Breeding new plants is a great way to take something good and make it even better. ARS breeding projects have made more nutritious vegetables for our salads and healthier trees and shrubs for our parks and gardens. This chart contains only a very tiny fraction of the crops that have been improved with ARS breeding efforts.
Plant Type of Improvement ARS Plant Breeding Achievements
Bean Disease resistance, marketability ARS-bred lines resist a variety of diseases, such as scab, blight, mosaic and rust. Researchers have also bred lines that withstand processing--so the beans you buy in a can are as tasty and firm as the beans you cook yourself.
Carrot Nutrition Carrots today have 75 percent more beta-carotene, which helps us make vitamin A, than they did 30 years ago. ARS researchers have also made red, yellow and purple carrots with different health benefits.
Cotton Hardiness ARS-bred lines produce more cotton in extremely hot weather.
Cranberry Nutrition ARS-bred lines have antioxidants that humans can absorb more easily, making it easier to take advantage of the berry's nutritious properties.
Elm tree Disease resistance ARS-bred trees are resistant to Dutch elm disease, which wiped out almost every elm tree in the United States.

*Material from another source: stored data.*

theorem ends_sampleG64 (hi : i = .gbound .g64 ∨ i = .grange .g64) (min limit : U64) (s : State) :
    Ends i s (s.sampleG64 min limit) := by
  unfold State.sampleG64
  split
  · rename_i r f hb
    obtain ⟨k, rfl⟩ := bounded_iterate hb
    have hk : Runs i s { s with g64 := s.fileG64After k } := by
      rw [← State.advance_g64_iterate]
      exact Runs.advances .g64 (by rcases hi with rfl | rfl <;> simp) k s
    exact Runs.ends (Runs.deliver hk _ _)
  · exact .inr rfl

theorem ends_gnext (v : Variant) (s : State) : Ends (.gnext v) s (execGnext v s) :=
  ends_needsInit (Runs.ends (Runs.deliver (.single (.advance s v (by simp))) _ _))

theorem ends_gjump (v : Variant) (s : State) : Ends (.gjump v) s (execGjump v s) :=
  ends_needsInit (Runs.ends (Runs.succeed (.single (.jump s v rfl)) _))

theorem ends_gunif (v : Variant) (s : State) : Ends (.gunif v) s (execGunif v s) := by
  have ha : ∀ v, Runs (.gunif v) s (s.advance v) := fun v => .single (.advance s v (by simp))
  cases v with
  | g32 | g64 => exact ends_raise _ s .illegal
  | gf | gd =>
    simp only [execGunif]
    exact ends_needsInit (Runs.ends (Runs.succeed (((ha _).tail (.res0 _ _)).tail (.res1 _ _ rfl)) _))

theorem ends_gbound (v : Variant) (s : State) : Ends (.gbound v) s (execGbound v s) := by
  cases v with
  | g32 =>
    simp only [execGbound]
    exact ends_needsInit (ends_ite (ends_raise _ s _) (ends_sampleG32 (.inl rfl) _ _ s))
  | g64 =>
    simp only [execGbound]
    exact ends_needsInit (ends_ite (ends_raise _ s _) (ends_sampleG64 (.inl rfl) _ _ s))
  | gf | gd => exact ends_raise _ s .illegal

theorem ends_grange (v : Variant) (s : State) : Ends (.grange v) s (execGrange v s) := by
  cases v with
  | g32 =>
    simp only [execGrange]
    exact ends_needsInit (ends_ite (ends_raise _ s _) (ends_sampleG32 (.inr rfl) _ _ s))
  | g64 =>
    simp only [execGrange]
    exact ends_needsInit (ends_ite (ends_raise _ s _) (ends_sampleG64 (.inr rfl) _ _ s))
  | gf | gd => exact ends_raise _ s .illegal

theorem runs_gadopt (v : Variant) (s : State) :
    Runs (.gadopt v) s (if s.fileZero v then s.raise .precond else (s.markInited v).succeed) := by
  cases hz : s.fileZero v
  · exact Runs.succeed (.single (.adopt s v rfl hz)) _
  · exact Runs.raise .refl _

theorem runs_deliverFast (hi : i ∈ [Instr.tryfast, .autoseed]) (s : State) (d : U64) : Runs i s (s.deliverFast d) :=
  Runs.deliver (.single (.fast s _ hi)) _ _

theorem runs_deliverEnt (hi : i ∈ [Instr.tryent, .autoseed]) (s : State) (d : U64) : Runs i s (s.deliverEnt d) :=
  Runs.deliver (.single (.ent s _ hi)) _ _

theorem runs_tryFast (s : State) : Runs .tryfast s s.tryFast := by
  rcases s.tryFast_cases with ⟨d, _, e⟩ | ⟨_, e⟩ <;> rw [e]
  · exact runs_deliverFast (by decide) s d
  · exact Runs.raise (.single (.fast s _ (by decide))) _

theorem runs_tryEnt (s : State) : Runs .tryent s s.tryEnt := by
  rcases s.tryEnt_cases with ⟨d, _, e⟩ | ⟨_, e⟩ <;> rw [e]
  · exact runs_deliverEnt (by decide) s d
  · exact Runs.raise (.single (.ent s _ (by decide))) _

theorem runs_tryfast (s : State) :
    Runs .tryfast s
      (if s.capAvailable .fast then (s.afterCap .fast).tryFast else (s.afterCap .fast).raise .unavail) := by
  have hc : Runs .tryfast s (s.afterCap .fast) := Runs.afterCap .refl .fast (by decide)
  split
  · exact hc.trans (runs_tryFast _)
  · exact Runs.raise hc _

theorem runs_tryent (s : State) :
    Runs .tryent s (if s.capAvailable .ent then (s.afterCap .ent).tryEnt else (s.afterCap .ent).raise .unavail) := by
  have hc : Runs .tryent s (s.afterCap .ent) := Runs.afterCap .refl .ent (by decide)
  split
  · exact hc.trans (runs_tryEnt _)
  · exact Runs.raise hc _
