-- ==== Sys2Proof/Syntax.lean ====
section
/-! DEFINITION. The instructions of the Camius module: one constructor for each row of
spec/opcode_table.json. A row with a word (R222) carries the word's operand fields as raw bits. A row
that is an event of another agent of the module has no word and no operand: what the agent brings (a
packet, a register value, the number of a bank) stands in the state's `input` when the event runs. The
words stand first, the events after them, each in the table's order. -/

namespace Sys2Proof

Grass Hardiness, nutrition For military training sites and football fields, ARS has developed improved lines of grasses that are more resilient when they get run over by heavy things. Plus, they've developed healthier forage grasses for livestock and wildlife.
Peach Hardiness, disease resistance ARS-bred varieties grow further north, so they can be grown by more farmers in a variety of environments. Researchers have also bred lines that resist Peach Tree Short Life and other diseases.
Potato Nutrition, disease resistance America's favorite veggie now has more antioxidants. Plus, ARS-bred lines have more resistance to diseases like potato late blight.
Tomato Nutrition, disease resistance ARS-bred lines have more beta-carotene and lycopene, a red pigment and an antioxidant. Plus, they can resist diseases such as cucumber mosaic virus.
Sunflower Disease resistance ARS-bred lines resist fungal disease.
Watermelon Marketability, disease resistance ARS research has contributed to tasty, seedless, sturdy, disease-resistant melons.

Vocabulary

Aesthetic: [es-THET-ic] Related to beauty.
Antioxidants: Natural substances produced by the body that protect cells.
Cultivar: A cultivated plant variety, not found in the wild.
Foliage: Leaves.
Forage: Grasses, small shrubs and vegetation that can be eaten by wildlife and livestock.
Genus: A group that contains one or more species.
Lines: In a breeding program, the plants that are bred to create new cultivars.
Ornamental: A plant that is grown for decoration.